Explained Mailer, “Nothing came of it, but when telling us the story, my brother and I developed a script [around the idea]. It’s not true, but it developed from there beginning about 13 years ago.”
The film opens five years after bestselling novelist Bill Oakland (Alec Baldwin) loses his wife and his sight in a vicious car crash. Socialite Suzanne Dutchman (Demi Moore) is forced to read to Bill in an intimate room as a plea bargain for being associated with her husband’s (Dylan McDermott) insider trading. A passionate affair ensues, forcing them both to question whether it’s ever too late to find true love. But when Suzanne’s husband is let out on a technicality, she is forced to choose between the man she loves and the man she built a life with.
The project had some false starts over the years before Mailer returned to it during a lull, eventually regaining momentum to push the project forward.
“I got the script to Mike Nichols,” he said. “For a nano-second, he considered directing, but then dropped out. But in the meantime, the machinery was going in our favor. It had higher budgets and cast, but then it [ultimately] didn’t work. We came close many times through many incarnations, but then over the years, I got tired of it and put on shelf.”
Several years ago, Mailer hit what he called “a creative wall,” and decided he needed something to stimulate him. Since Blind had already been developed “so thoroughly with his brother,” as he described it, it became the natural go to.
“I had worked with Alec Baldwin in Seduced and Abandoned, so when I decided to pick up [Blind] again, I approached him and he took a shine to it,” said Mailer. “We took another shot at the draft. There have been countless number of drafts on the piece. Every incarnation had a re-write. We tailored the characters to Alec and Dylan [McDermott], and they had good suggestions.”
Financing came via executive producers Mailer has worked with in the past. Martin Tuckman was a lead investor.
“I loved directing. I had worked with so many sets with first-time directors,” revealed Mailer. “As a producer, you can leave the set, but as a director you’re there. You can’t leave. I found the immersion creatively stimulating. I’m not letting go of my day job, but I intend to do this again. I have other projects in mind with me as director. And working with world class actors helped me to achieve something I wouldn’t have been able to do with less qualified actors.”
Blind shot over 22 days in New York. Mailer credited extensively planned pre-production for keeping the project on pace. Post-production took place over several months. Vertical Entertainment picked up the title in January after negotiations that took place over the holidays with Vertical and other companies.

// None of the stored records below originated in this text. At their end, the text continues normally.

-- ==== Sys2Proof/Machine/Loader.lean ====
section
/-! DEFINITION. Loading (R368 to R377): the load commands, pass A and its verdict, pass B of a base part and of a
partial part, the directory update, and the recovery load. -/

namespace Sys2Proof.Machine

/-! Jobs. -/

/-- A job that loads a whole base part. -/
def baseJob (j : Job) : Bool := j.object == 0 && !j.regional

/-- A load is in progress that is not partial: it stops the data plane from its start (R295). -/
def loadStart (j : Job) (s : State) : State :=
  let s1 := setWide 0x50010 0
    { s with ldr := { s.ldr with job := some j, passB := false, stream := none } }
  toLoader .manifest (iff (!j.regional) stopDataPlane s1)

/-- How a load ends (R368): completion code, check code, detail and address. -/
structure Verdict where
  code   : Nat
  check  : Nat
  detail : Nat
  addr   : Nat
  deriving DecidableEq, Repr

/-- A load that succeeds. -/
def okVerdict : Verdict := ⟨ccDone, 0, 0, 0⟩

/-- The result words of a load (R368). -/
def loadResult (v : Verdict) (s : State) : MbxRes :=
  let id := match s.ldr.stream with
    | some x => x.man.imageId.extractLsb' 0 32
    | none => 0
  { code := BitVec.ofNat 8 v.code, r0 := BitVec.ofNat 32 (v.check * 2 ^ 24 + v.detail * 2 ^ 16),
    r1 := BitVec.ofNat 32 v.addr, r2 := id, r3 := BitVec.ofNat 32 s.ldr.st.code }

/-- CFG.CHECK, CFG.CHECK_ADDR and last_code of the last load (R382, R383). -/
def noteVerdict (v : Verdict) (s : State) : State :=
  setFld fCfgLast v.code (setFld fCheck v.check (setFld fCheckDetail v.detail (setFld fCheckAddr v.addr s)))

/-- The loader is IDLE, with no job (R376). A load ends step 5 of R16 if the boot made it or it put an image in place. DESIGN
CHOICE (notes/assumptions/92.md): R16 does not say whether the ports train after a boot load that fails in pass B and whose
recovery load fails too; here they stay OFF until a later load places an image. -/
def loaderIdle (s : State) : State :=
  iff ((s.ldr.job.any fun j => j.op == 4) || (image s).isSome) openLinks
    (toLoader .idle { s with ldr := { s.ldr with job := none, passB := false, stream := none } })

/-- The load ends and the loader goes to IDLE; its completion waits to be written. -/
def endLoad (v : Verdict) (s : State) : State := mbxDue (loadResult v s) (loaderIdle (noteVerdict v s))

/-- The recovery load fails, or no entry exists: `LOAD_ABORTED`, and no image (R375). -/
def abortRecovery (s : State) : State :=
  logEvent evLoadAborted locNone 0 { s with cox := { s.cox with st := .noImage } }

/-- A load fails before pass B has written anything. -/
def failLoad (v : Verdict) (s : State) : State :=
  let rec_ := s.ldr.job.any (·.recovery)
  iff rec_ abortRecovery (endLoad v s)

/-! The commands (R368 to R370). -/

/-- The extent list of HOST, or zeros of NVM (R368). -/
def sourceArgsOk (host : Bool) (m : MbxArgs) : Bool :=
  if host then bits m.a1 0 6 == 0 && decide (1 ≤ m.a3.toNat ∧ m.a3.toNat ≤ 4096)
  else m.a1 == 0 && m.a2 == 0 && m.a3 == 0

/-- Bits of ARG[0] that LOAD_FULL (or LOAD_PARTIAL) leaves 0, and its source and object codes (R368, R369). -/
def loadArgsOk (part : Bool) (m : MbxArgs) : Bool :=
  let named : Word := if part then 0x3FC0F else 0xF0F
  m.a0 &&& ~~~named == 0 && decide (bits m.a0 0 4 ≤ 1) && bits m.a0 8 2 != 3 &&
    sourceArgsOk (bits m.a0 0 4 == 1) m

/-- The role that a LOAD_FULL of an object reads from NVM. -/
def objectRole (object : Nat) : Nat :=
  match object with
  | 0 => roleCurrent
  | 1 => roleShell
  | _ => roleFirmware

/-- What stops every load before it begins: a clock tree that failed self-test (R522), and from NVM a directory in
conflict or without the entry (R360, R368). -/
def loadBars (host : Bool) (entry : Option DirEntry) (s : State) : Option (Nat × Nat) :=
  if s.hlt.clocksBad then some (ccInternal, 0x17)
  else if host then none
  else if flag s fDirConflict then some (ccDirConflict, 0)
  else if entry.isNone then some (ccRollbackDenied, 2)
  else none

/-- A load that is refused at once. -/
def refuseLoad (code detail : Nat) (s : State) : State :=
  mbxDue (loadResult ⟨code, 0, detail, 0⟩ s) (noteVerdict ⟨code, 0, detail, 0⟩ s)

/-- The body of LOAD_FULL. -/
def loadFull (m : MbxArgs) (s : State) : State :=
  let host := bits m.a0 0 4 == 1
  let object := bits m.a0 8 2
  let store := m.a0.getLsbD 10
  let entry := dirEntry s (objectRole object) 0
  if !loadArgsOk false m then refuseLoad ccInternal 0x14 s
  else if object != 0 && !(store && s.cox.mode == .service) then refuseLoad ccRefusedMode 0 s
  else match loadBars host entry s with
  | some (c, d) => refuseLoad c d s
  | none =>
    loadStart { op := 1, host := host, object := BitVec.ofNat 2 object, store := store, auto := m.a0.getLsbD 11,
                region := 0, regional := false, recovery := false,
                role := BitVec.ofNat 8 (if host then 0 else objectRole object) } s

/-- LOAD_FULL (R368); in ROM recovery only firmware from the host, stored (R362). -/
def execLoadFull (m : MbxArgs) (s : State) : Res :=
  let inRom := bits m.a0 0 4 == 1 && bits m.a0 8 2 == 2 && m.a0.getLsbD 10
  .next (mbxWrite 0x20 true inRom m (loadFull m) s)

/-- The body of LOAD_PARTIAL. -/
def loadPartial (m : MbxArgs) (s : State) : State :=
  let host := bits m.a0 0 4 == 1
  let r := bits m.a0 12 6
  if !loadArgsOk true m then refuseLoad ccInternal 0x14 s
  else if s.ldr.stage = 0 then refuseLoad ccNotRunning 0 s
  else if !declared s r then refuseLoad ccOutOfRegion 0 s
  else match loadBars host (dirEntry s rolePartial r) s with
  | some (c, d) => refuseLoad c d s
  | none =>
    loadStart { op := 2, host := host, object := 0, store := m.a0.getLsbD 10, auto := m.a0.getLsbD 11,
                region := BitVec.ofNat 6 r, regional := true, recovery := false,
                role := BitVec.ofNat 8 (if host then 0 else rolePartial) } s

/-- LOAD_PARTIAL (R369). -/
def execLoadPartial (m : MbxArgs) (s : State) : Res := .next (mbxWrite 0x21 true false m (loadPartial m) s)

/-- The body of ROLLBACK; recovery leaves FAILED as it begins (R401). -/
def rollback (m : MbxArgs) (s : State) : State :=
  let regional := m.a0.getLsbD 7
  let r := bits m.a0 0 6
  let entry := if regional then rollbackEntry s r else dirEntry s rolePrevious 0
  if m.a0 &&& 0xFFFFFE40 != 0 then refuseLoad ccInternal 0x14 s
  else match loadBars false entry s with
  | some (c, d) => refuseLoad c d s
  | none =>
    if regional && !declared s r then refuseLoad ccOutOfRegion 0 s
    else
    let s1 := if s.scb.st == .failed then
        setFlag fRecOverflow false { s with scb := { s.scb with st := .idle, queue := [] } }
      else s
    loadStart { op := 3, host := false, object := 0, store := false, auto := m.a0.getLsbD 8,
                region := BitVec.ofNat 6 (if regional then r else 0), regional := regional, recovery := false,
                role := (entry.map (·.role)).getD 0 } s1

/-- ROLLBACK (R370). -/
def execRollback (m : MbxArgs) (s : State) : Res := .next (mbxWrite 0x22 true false m (rollback m) s)

/-! Pass A (R353, R371). -/

/-- The manifest kind that a job loads (R350, R353). -/
def wantedKind (j : Job) : Nat :=
  match j.object.toNat with
  | 1 => 2
  | 2 => 1
  | _ => if j.regional && j.role.toNat != roleCurrent then 4 else 3

/-- The floor that counts for a kind (R355). -/
def floorOf (s : State) (kind : Nat) : Nat :=
  match kind with
  | 1 => s.fuses.fwFloor.toNat
  | 2 => s.fuses.shFloor.toNat
  | _ => s.fuses.dsFloor.toNat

Blind will open in 11 markets including Los Angeles and New York in over a dozen theaters in a day and date release via VOD/digital.

Lady Macbeth
Director: William Oldroyd
Writers: Nikolai Leskov (original), Alice Birch
Cast: Florence Pugh, Cosmo Jarvis, Paul Hilton, Naomi Ackie, Christopher Fairbank
Distributor: Roadside Attractions
Lady Macbeth is the debut directorial feature film from British theater director William Oldroyd. It is adapted by Alice Birch, from the 19th Century novel Lady Macbeth of the Mtsensk by Nikolai Leskov. Roadside Attractions picked up the title out of its Toronto premiere.
Set in Victorian-era England, the drama centers on Katherine, a young woman stifled by her loveless marriage to a bitter man twice her age, and his cold, unforgiving family. When Katherine embarks on a passionate affair with a young worker on her husband’s estate, a force is unleashed inside her so powerful that she will stop at nothing to get what she wants.
Lady Macbeth is only star Florence Pugh’s second film, following The Falling (2014), which paired her with Game of Thrones star Maisie Williams.
“It’s intense, and I think stylistically it’s one of the edgier films we’ve done,” said Roadside Attractions co-president Howard Cohen. “I liken it to Winter’s Bone in that it’s by a great new filmmaker and features a new fantastic actress.”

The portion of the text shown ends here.